→ TASK DIRECTIONS: The line with "if s.host.notices.length <" marks where to begin. Please copy it and each line after it to the end of the records below, exactly.

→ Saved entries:
-- ==== Sys2Proof/Machine/Ops.lean ====
section
/-! DEFINITION. The operations every block uses: writing one block of the state, comparing times, the slot geometry, and
queueing a notice. -/

namespace Sys2Proof.Machine

/-! ### Writing one block -/

def State.setPending (s : State) (q : List Instr) : State := { s with pending := q }
def State.setCycle (s : State) (c : CycleUnit) : State := { s with cycle := c }
def State.setLink (s : State) (l : LinkUnit) : State := { s with link := l }
def State.setLine (s : State) (l : LinePort) : State := { s with line := l }
def State.setMembers (s : State) (m : Vector PeerRecord 16) : State := { s with members := m }
def State.setCapture (s : State) (c : CaptureUnit) : State := { s with capture := c }
def State.setExchange (s : State) (x : RequestExchange) : State := { s with exchange := x }
def State.setTable (s : State) (t : List Entry) : State := { s with table := t }
def State.setChannels (s : State) (c : Vector Channel 12) : State := { s with channels := c }
def State.setOutputs (s : State) (o : Vector Level 12) : State := { s with outputs := o }
def State.setHost (s : State) (h : HostPort) : State := { s with host := h }

/-! ### Comparing times (R2) -/

/-- Time `a` is at or after time `b` (R2). -/
def atOrAfter (a b : Time) : Bool := decide ((a - b).toNat < 2 ^ 31)

/-- Time `a` is after time `b`: at or after it and not equal to it. -/
def afterTime (a b : Time) : Bool := atOrAfter a b && a != b

/-- A time is passed when it is at or before the present line time; it is in the future otherwise. -/
def passed (x now : Time) : Bool := !afterTime x now

/-- How far time `x` lies ahead of `now`, modulo 2^32 (the *d* of R93). -/
abbrev ahead (x now : Time) : Nat := (x - now).toNat

/-- Cycle number `c` has been reached at cycle number `present` (R6). -/
def cycleReached (present c : CycleNumber) : Bool := decide ((present - c).toNat < 2 ^ 15)

/-! ### Straps and geometry (R3, R5) -/

/-- The own station number. -/
def State.own (s : State) : Station := s.straps.id

/-- The present line time. -/
def State.now (s : State) : Time := s.cycle.lineTime

/-- The station count N, 1..16 (R3). -/
def State.stationCount (s : State) : Nat := s.straps.cnt.val + 1

/-- The slot length L in ticks (R3). -/
def State.slotLength (s : State) : Nat := Config.slotLength s.straps.rate

/-- The cycle length N × L in ticks (R3). -/
def State.cycleLength (s : State) : Nat := s.stationCount * s.slotLength

/-- The straps allow a START: N in 2..16 and the own number below N (R19). -/
def State.legalStraps (s : State) : Bool :=
  decide (2 ≤ s.stationCount) && decide (s.own.val < s.stationCount)

/-- The line time at which slot `k` of a cycle that began at `cycleStart` begins (R5). -/
def State.slotStartFrom (s : State) (cycleStart : Time) (k : Nat) : Time :=
  cycleStart + BitVec.ofNat 32 (k * s.slotLength)

/-- The line time at which slot `k` of the present cycle begins (R5). -/
def State.slotStartTime (s : State) (k : Nat) : Time := s.slotStartFrom s.cycle.cycleStart k

/-- The line time at which the mark of slot `k` is due (R5, R8). -/
def State.markDue (s : State) (cycleStart : Time) (k : Nat) : Time :=
  s.slotStartFrom cycleStart k + BitVec.ofNat 32 (Config.sendOffset s.straps.rate)

/-- COLDSTART and SYNCED are the transmitting states (R17). -/
def LinkState.transmits : LinkState → Bool
  | .coldstart | .synced => true
  | .off | .listen | .integrate => false

/-! ### Records by number -/

/-- The same function of every record of a register file. -/
def mapVector {α β : Type} {n : Nat} (f : α → β) (v : Vector α n) : Vector β n :=
  Vector.mk (v.toList.map f).toArray (by simp)

/-- The Membership record of a station. -/
def State.peer (s : State) (k : Station) : PeerRecord := s.members.get k

/-- Write the Membership record of a station. -/
def State.setPeer (s : State) (k : Station) (r : PeerRecord) : State :=
  s.setMembers (s.members.set k.val r k.isLt)

/-- The record of a channel. -/
def State.channel (s : State) (c : ChannelNumber) : Channel := s.channels.get c

/-- Write the record of a channel. -/
def State.setChannel (s : State) (c : ChannelNumber) (r : Channel) : State :=
  s.setChannels (s.channels.set c.val r c.isLt)

/-! ### Notices (R186 to R188) -/

/-- The code of a notice kind in the NOTICE response (R187). -/
def NoticeKind.code : NoticeKind → Byte
  | .answered => 1
  | .failed => 2
  | .result => 3
  | .link => 4
  | .peer => 5
  | .gap => 6
  | .dropped => 7
  | .intrusion => 8
  | .collision => 9
  | .step => 10
  | .overflow => 11

/-- Queue a notice: it joins the tail where the queue holds fewer than 32; else it is discarded and counted (R188). -/
def queueNotice (n : Notice) (s : State) : State :=
  if s.host.notices.length < Config.noticeCapacity then
    s.setHost { s.host with notices := s.host.notices ++ [n] }
  else
    s.setHost { s.host with lost := min Config.lostMaximum (s.host.lost + 1) }

/-- A notice at the present line time with these fields (R186). -/
def State.noticeNow (s : State) (kind : NoticeKind) (station : Option Station) (number : Option RequestNumber)
    (code : Byte) (value : Option (BitVec 32)) : Notice :=
  { kind := kind, time := s.now, station := station, number := number, code := code, value := value }

/-- One more, stopping at the counter's maximum (R55). -/
def saturate (n : Nat) : Nat := min Config.counterMaximum (n + 1)

end Sys2Proof.Machine
end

→ ANSWER BOX:
  if s.host.notices.length < Config.noticeCapacity then
    s.setHost { s.host with notices := s.host.notices ++ [n] }
  else
    s.setHost { s.host with lost := min Config.lostMaximum (s.host.lost + 1) }

/-- A notice at the present line time with these fields (R186). -/
def State.noticeNow (s : State) (kind : NoticeKind) (station : Option Station) (number : Option RequestNumber)
    (code : Byte) (value : Option (BitVec 32)) : Notice :=
  { kind := kind, time := s.now, station := station, number := number, code := code, value := value }

/-- One more, stopping at the counter's maximum (R55). -/
def saturate (n : Nat) : Nat := min Config.counterMaximum (n + 1)

end Sys2Proof.Machine
end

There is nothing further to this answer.